Weng Fine Art submits additional Counter-Motion for the Annual General Meeting of artnet AG - Excessive Management Compensation needs to be capped

3 Aug. 2022 / Pressemitteilungen

Artnet AG (Artnet) is a leading company in the global art market and is engaged in the marketplace, media and data business. Weng Fine Art AG (WFA), together with its founder Rüdiger K. Weng, holds negative control of Artnet and is its largest shareholder alongside Galerie Neuendorf AG. As announced earlier, WFA and Rüdiger K. Weng are currently expanding their shareholding in Artnet towards 29,99 %.

Following a request by WFA, Artnet has scheduled their annual shareholders meeting (for the Fiscal Year 2021) for August 26, 2022. 

WFA has in the meanwhile submitted a further counter-proposal to the agenda of the Artnet management. It is addressed to topic no. 6 of the Annual General Meeting "Approval of the reviewed compensation system for the members of the Management Board". The previous salary of the Artnet-CEO of USD 477k already seems inappropriately high for a company that has never turned over more than USD 25 million per year and has lost almost USD 1,000,000 in 2021. For comparison: Rüdiger K. Weng as the CEO of the highly profitable Weng Fine Art AG received a salary of only EUR 97,742 in 2021 (including retirement benefits). The additional USD 450k for the Neuendorf-CEO are beyond all economically reasonable dimensions given Artnet's loss situation and its weak cash position. As a result, WFA intends to limit the salary of the Artnet CEO to USD 450k, which is his base salary. Furthermore, the salary proposal presented by the management of Artnet with exactly the same content was rejected by a majority of shareholders at last year's Annual General Meeting. It has never been revised since then, meaning that the voting of the shareholder majority has been completely ignored by Artnet's management.

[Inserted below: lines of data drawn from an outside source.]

/-- The lanes that are re-issued are those that are not taken (R106). -/
theorem reissue_lanes {b : Beat} {accepted : Width} {p : Nat → Bool} (h : accepted.bytes < b.width.bytes)
    (hb : b.lanes = lanesOf p) :
    (b.reissue accepted).flatMap (fun x => x.lanes)
      = b.lanes.filter (fun l => !decide (l / accepted.bytes = b.lanes.headD 0 / accepted.bytes)) := by
  have hrest : b.lanes.filter (fun l => !(b.takenLanes accepted).contains l)
      = b.lanes.filter (fun l => !decide (l / accepted.bytes = b.lanes.headD 0 / accepted.bytes)) :=
    List.filter_congr fun l hl => by simp [takenLanes_of_lt h, hl]
  unfold Beat.reissue
  rw [hrest]
  generalize (fun l => !decide (l / accepted.bytes = b.lanes.headD 0 / accepted.bytes)) = q
  rw [hb, lanesOf, List.filter_filter]
  exact beatsFor_lanes _ _ _ _

theorem takenLanes_append_reissue {b : Beat} {accepted : Width} {p : Nat → Bool} (h : accepted.bytes < b.width.bytes)
    (hb : b.lanes = lanesOf p) :
    b.takenLanes accepted ++ (b.reissue accepted).flatMap (fun x => x.lanes) = b.lanes := by
  rw [reissue_lanes h hb, takenLanes_of_lt h]
  have hsorted : b.lanes.Pairwise (· < ·) := hb ▸ lanesOf_pairwise p
  refine filter_append_filter_not (hsorted.imp_of_mem fun {x y} hx _ hxy hq => ?_)
  have hhead := headD_le_of_pairwise hsorted hx
  rw [decide_eq_true_eq] at hq ⊢
  exact Nat.le_antisymm (hq ▸ Nat.div_le_div_right (Nat.le_of_lt hxy)) (Nat.div_le_div_right hhead)

theorem takenLanes_ne_nil {b : Beat} {accepted : Width} (h : accepted.bytes < b.width.bytes) (hne : b.lanes ≠ []) :
    b.takenLanes accepted ≠ [] := by
  obtain ⟨l, ls, hl⟩ := List.exists_cons_of_ne_nil hne
  rw [takenLanes_of_lt h, hl]
  simp

theorem takenLanes_unit {b : Beat} {accepted : Width} (h : accepted.bytes < b.width.bytes) :
    ∃ u, ∀ l ∈ b.takenLanes accepted, u ≤ l ∧ l < u + accepted.bytes ∧ u % accepted.bytes = 0 := by
  refine ⟨b.lanes.headD 0 / accepted.bytes * accepted.bytes, fun l hl => ?_⟩
  rw [takenLanes_of_lt h, List.mem_filter, decide_eq_true_eq] at hl
  have hpos : 0 < accepted.bytes := by cases accepted <;> decide
  have hmod := Nat.mod_lt l hpos
  have hdiv := Nat.div_add_mod l accepted.bytes
  rw [Nat.mul_comm] at hdiv
  rw [← hl.2]
  exact ⟨by omega, by omega, Nat.mul_mod_left _ _⟩

theorem word_mod (b : Beat) : b.word % 4 = 0 := Nat.mul_mod_left _ _

/-! ### A beat at a smaller width (R106) -/

theorem split_of_lt {x : Beat} {accepted : Width} (h : accepted.bytes < x.width.bytes) :
    x.split accepted = beatsFor accepted x.word x.write x.lanes := if_pos h

theorem split_of_le {x : Beat} {accepted : Width} (h : x.width.bytes ≤ accepted.bytes) : x.split accepted = [x] :=
  if_neg (Nat.not_lt.2 h)

/-- The units of a smaller width that lie in a unit. -/
def subunits (width : Width) (u : List Nat) : List (List Nat) := (unitsOf width).filter (fun v => v.all u.contains)

theorem unitsOf_refines {old new : Width} (h : new.bytes < old.bytes) : (unitsOf old).flatMap (subunits new) = unitsOf new := by
  revert h
  cases old <;> cases new <;> decide

/-- Two units of two widths are nested or apart. -/
theorem units_nested {old new : Width} (h : new.bytes < old.bytes) : ∀ u ∈ unitsOf old, ∀ v ∈ unitsOf new,
    if v.all u.contains then ∀ l ∈ v, u.contains l = true else ∀ l ∈ v, u.contains l = false := by
  revert h
  cases old <;> cases new <;> decide

theorem flatMap_filter_eq {α β : Type} (p : α → Bool) (f : α → List β) (l : List α) :
    (l.filter p).flatMap f = l.flatMap (fun a => if p a then f a else []) := by
  induction l with
  | nil => rfl
  | cons a l ih => by_cases h : p a = true <;> simp [h, ih]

It is also noteworthy that the Artnet administration has been using the same auditor for about 20 years, which is contrary to the recommendation of the corporate governance codex. If one does not wish to accept this repeated violation of good corporate governance, one has to vote "no" on agenda topic no. 4.

In the meantime, in addition to WFA, Mr. Andreas Langenscheidt has also submitted a counter-proposal for the election of Artnet's Board of Directors with the aim of having him elected to the Supervisory Board in replacement of current Board member Ms. Michaela Diener. WFA will support this proposal, as it considers Andreas Langenscheidt to be qualified for this role. During the past two years, it has unfortunately become apparent that Michaela Diener, who was appointed by the Neuendorf family, puts loyalty to the Neuendorf family, who are friends of hers, above the interests of Artnet and the majority of its shareholders.

On the other hand, WFA supports the re-election of the current Chairman of the Board of Directors, Pascal Decker. Based on its experience so far, WFA came to the conclusion that Mr. Decker is capable of balancing the interests of the various shareholder groups. 

A Board of Directors at Artnet consisting of Pascal Decker - Andreas Langenscheidt - Rüdiger K. Weng would represent all major shareholder groups and therefore be a balancing counterweight to the management dominated by the Neuendorf family. A Board of Directors composed in this way could control and advise the management of the company in the interest of all shareholders.  

WFA hopes to receive broad support from the shareholder base for WFA's counter-motions in order to enable Artnet to make a fresh start and pave the way to profitability.

Immediately after Artnet's Annual General Meeting, WFA will enter into open discussions with interested financial investors and competitors about their participation in Artnet and about Artnet’s future. From WFA's point of view, a potential takeover of Artnet by third parties supported by WFA will be one of the options to be examined for the further development of Artnet.